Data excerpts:
/-! ## What is read back -/

theorem State.core_setCore (c c' : Nat) (k : Core) : (s.setCore c k).core c' = if c = c' then k else s.core c' :=
  Table.look_put _ _ _ _ _
theorem State.core_modCore (c c' : Nat) (f : Core → Core) :
    (s.modCore c f).core c' = if c = c' then f (s.core c) else s.core c' := Table.look_put _ _ _ _ _
@[simp] theorem State.core_modCore_same (c : Nat) (f : Core → Core) : (s.modCore c f).core c = f (s.core c) := by
  rw [State.core_modCore, if_pos rfl]
theorem State.stack_modStack (n n' : Nat) (f : Stack → Stack) :
    (s.modStack n f).stack n' = if n = n' then f (s.stack n) else s.stack n' := by
  show Table.look _ (Table.put _ _ _) _ = _
  rw [Table.look_put]
  rfl
@[simp] theorem State.stack_modStack_same (n : Nat) (f : Stack → Stack) : (s.modStack n f).stack n = f (s.stack n) := by
  rw [State.stack_modStack, if_pos rfl]
theorem State.ctx_modCtx (n n' : Nat) (f : Ctx → Ctx) :
    (s.modCtx n f).ctx n' = if n = n' then f (s.ctx n) else s.ctx n' := Table.look_put _ _ _ _ _
@[simp] theorem State.ctx_modCtx_same (n : Nat) (f : Ctx → Ctx) : (s.modCtx n f).ctx n = f (s.ctx n) := by
  rw [State.ctx_modCtx, if_pos rfl]
theorem State.engine_modEngine (q q' : Nat) (f : TapeEngine → TapeEngine) :
    (s.modEngine q f).engine q' = if q = q' then f (s.engine q) else s.engine q' := Table.look_put _ _ _ _ _
@[simp] theorem State.engine_modEngine_same (q : Nat) (f : TapeEngine → TapeEngine) :
    (s.modEngine q f).engine q = f (s.engine q) := by rw [State.engine_modEngine, if_pos rfl]
theorem State.task_setTask (n n' : Nat) (t : Task) : (s.setTask n t).task? n' = if n = n' then some t else s.task? n' :=
  Table.find_put _ _ _ _
theorem State.link_modLink (l side l' side' : Nat) (f : LinkEnd → LinkEnd) :
    (s.modLink l side f).link l' side' = if 2 * l + side = 2 * l' + side' then f (s.link l side) else s.link l' side' :=
  Table.look_put _ _ _ _ _
@[simp] theorem State.link_modLink_same (l side : Nat) (f : LinkEnd → LinkEnd) :
    (s.modLink l side f).link l side = f (s.link l side) := by rw [State.link_modLink, if_pos rfl]
@[simp] theorem State.mod_modMod (f : Module → Module) : (s.modMod f).mod = f s.mod := rfl
@[simp] theorem State.free_spend : s.spend.free = s.free + 1 := rfl
@[simp] theorem State.ids_newId : s.newId.ids = s.ids + 1 := rfl
@[simp] theorem State.cur_retire : s.retire.cur = none := rfl
@[simp] theorem State.due_soon (i : Instr) : (s.soon i).due = s.due ++ [i] := rfl

/-! ## modTask -/

@[simp] theorem State.modTask_cur (n : Nat) (f : Task → Task) : (s.modTask n f).cur = s.cur := by
  unfold State.modTask; split <;> rfl
@[simp] theorem State.modTask_due (n : Nat) (f : Task → Task) : (s.modTask n f).due = s.due := by
  unfold State.modTask; split <;> rfl
@[simp] theorem State.modTask_agenda (n : Nat) (f : Task → Task) : (s.modTask n f).agenda = s.agenda := by
  unfold State.modTask; split <;> rfl
@[simp] theorem State.modTask_clock (n : Nat) (f : Task → Task) : (s.modTask n f).clock = s.clock := by
  unfold State.modTask; split <;> rfl
@[simp] theorem State.modTask_free (n : Nat) (f : Task → Task) : (s.modTask n f).free = s.free := by
  unfold State.modTask; split <;> rfl
@[simp] theorem State.modTask_ids (n : Nat) (f : Task → Task) : (s.modTask n f).ids = s.ids := by
  unfold State.modTask; split <;> rfl
@[simp] theorem State.modTask_cores (n : Nat) (f : Task → Task) : (s.modTask n f).cores = s.cores := by
  unfold State.modTask; split <;> rfl
@[simp] theorem State.modTask_stacks (n : Nat) (f : Task → Task) : (s.modTask n f).stackTab = s.stackTab := by
  unfold State.modTask; split <;> rfl
@[simp] theorem State.modTask_ctxs (n : Nat) (f : Task → Task) : (s.modTask n f).ctxs = s.ctxs := by
  unfold State.modTask; split <;> rfl
@[simp] theorem State.modTask_tapes (n : Nat) (f : Task → Task) : (s.modTask n f).tapes = s.tapes := by
  unfold State.modTask; split <;> rfl
@[simp] theorem State.modTask_pushers (n : Nat) (f : Task → Task) : (s.modTask n f).pushers = s.pushers := by
  unfold State.modTask; split <;> rfl
@[simp] theorem State.modTask_links (n : Nat) (f : Task → Task) : (s.modTask n f).links = s.links := by
  unfold State.modTask; split <;> rfl
@[simp] theorem State.modTask_chans (n : Nat) (f : Task → Task) : (s.modTask n f).chans = s.chans := by
  unfold State.modTask; split <;> rfl
@[simp] theorem State.modTask_locks (n : Nat) (f : Task → Task) : (s.modTask n f).locks = s.locks := by
  unfold State.modTask; split <;> rfl
@[simp] theorem State.modTask_props (n : Nat) (f : Task → Task) : (s.modTask n f).props = s.props := by
  unfold State.modTask; split <;> rfl
@[simp] theorem State.modTask_streams (n : Nat) (f : Task → Task) : (s.modTask n f).streams = s.streams := by
  unfold State.modTask; split <;> rfl
@[simp] theorem State.modTask_gangs (n : Nat) (f : Task → Task) : (s.modTask n f).gangs = s.gangs := by
  unfold State.modTask; split <;> rfl
@[simp] theorem State.modTask_linkReqs (n : Nat) (f : Task → Task) : (s.modTask n f).linkReqs = s.linkReqs := by
  unfold State.modTask; split <;> rfl
@[simp] theorem State.modTask_saved (n : Nat) (f : Task → Task) : (s.modTask n f).saved = s.saved := by
  unfold State.modTask; split <;> rfl
@[simp] theorem State.modTask_mod (n : Nat) (f : Task → Task) : (s.modTask n f).mod = s.mod := by
  unfold State.modTask; split <;> rfl
@[simp] theorem State.modTask_hbm (n : Nat) (f : Task → Task) : (s.modTask n f).hbm = s.hbm := by
  unfold State.modTask; split <;> rfl
@[simp] theorem State.modTask_vault (n : Nat) (f : Task → Task) : (s.modTask n f).vault = s.vault := by
  unfold State.modTask; split <;> rfl
@[simp] theorem State.modTask_host (n : Nat) (f : Task → Task) : (s.modTask n f).host = s.host := by
  unfold State.modTask; split <;> rfl
@[simp] theorem State.modTask_storage (n : Nat) (f : Task → Task) : (s.modTask n f).storage = s.storage := by
  unfold State.modTask; split <;> rfl
@[simp] theorem State.modTask_core_of (n : Nat) (f : Task → Task) (c' : Nat) : (s.modTask n f).core c' = s.core c' := by
  unfold State.modTask; split <;> rfl
@[simp] theorem State.modTask_stack_of (n : Nat) (f : Task → Task) (n' : Nat) : (s.modTask n f).stack n' = s.stack n' := by
  unfold State.modTask; split <;> rfl
@[simp] theorem State.modTask_ctx_of (n : Nat) (f : Task → Task) (n' : Nat) : (s.modTask n f).ctx n' = s.ctx n' := by
  unfold State.modTask; split <;> rfl
@[simp] theorem State.modTask_engine_of (n : Nat) (f : Task → Task) (q' : Nat) : (s.modTask n f).engine q' = s.engine q' := by
  unfold State.modTask; split <;> rfl
@[simp] theorem State.modTask_link_of (n : Nat) (f : Task → Task) (l' side' : Nat) : (s.modTask n f).link l' side' = s.link l' side' := by
  unfold State.modTask; split <;> rfl

theorem State.task_modTask (n n' : Nat) (f : Task → Task) :
    (s.modTask n f).task? n' = if n = n' then (s.task? n).map f else s.task? n' := by
  unfold State.modTask
  split
  · rename_i t h; rw [State.task_setTask, h]; rfl
  · rename_i h; split
    · rename_i e; subst e; rw [h]; rfl
    · rfl

end Sys2Proof.Machine
end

What needs to be done
Copy the records above exactly, please, but only from the first line through the line containing "theorem State.engine_modEngine (q".

Exercise solution
/-! ## What is read back -/

theorem State.core_setCore (c c' : Nat) (k : Core) : (s.setCore c k).core c' = if c = c' then k else s.core c' :=
  Table.look_put _ _ _ _ _
theorem State.core_modCore (c c' : Nat) (f : Core → Core) :
    (s.modCore c f).core c' = if c = c' then f (s.core c) else s.core c' := Table.look_put _ _ _ _ _
@[simp] theorem State.core_modCore_same (c : Nat) (f : Core → Core) : (s.modCore c f).core c = f (s.core c) := by
  rw [State.core_modCore, if_pos rfl]
theorem State.stack_modStack (n n' : Nat) (f : Stack → Stack) :
    (s.modStack n f).stack n' = if n = n' then f (s.stack n) else s.stack n' := by
  show Table.look _ (Table.put _ _ _) _ = _
  rw [Table.look_put]
  rfl
@[simp] theorem State.stack_modStack_same (n : Nat) (f : Stack → Stack) : (s.modStack n f).stack n = f (s.stack n) := by
  rw [State.stack_modStack, if_pos rfl]
theorem State.ctx_modCtx (n n' : Nat) (f : Ctx → Ctx) :
    (s.modCtx n f).ctx n' = if n = n' then f (s.ctx n) else s.ctx n' := Table.look_put _ _ _ _ _
@[simp] theorem State.ctx_modCtx_same (n : Nat) (f : Ctx → Ctx) : (s.modCtx n f).ctx n = f (s.ctx n) := by
  rw [State.ctx_modCtx, if_pos rfl]
theorem State.engine_modEngine (q q' : Nat) (f : TapeEngine → TapeEngine) :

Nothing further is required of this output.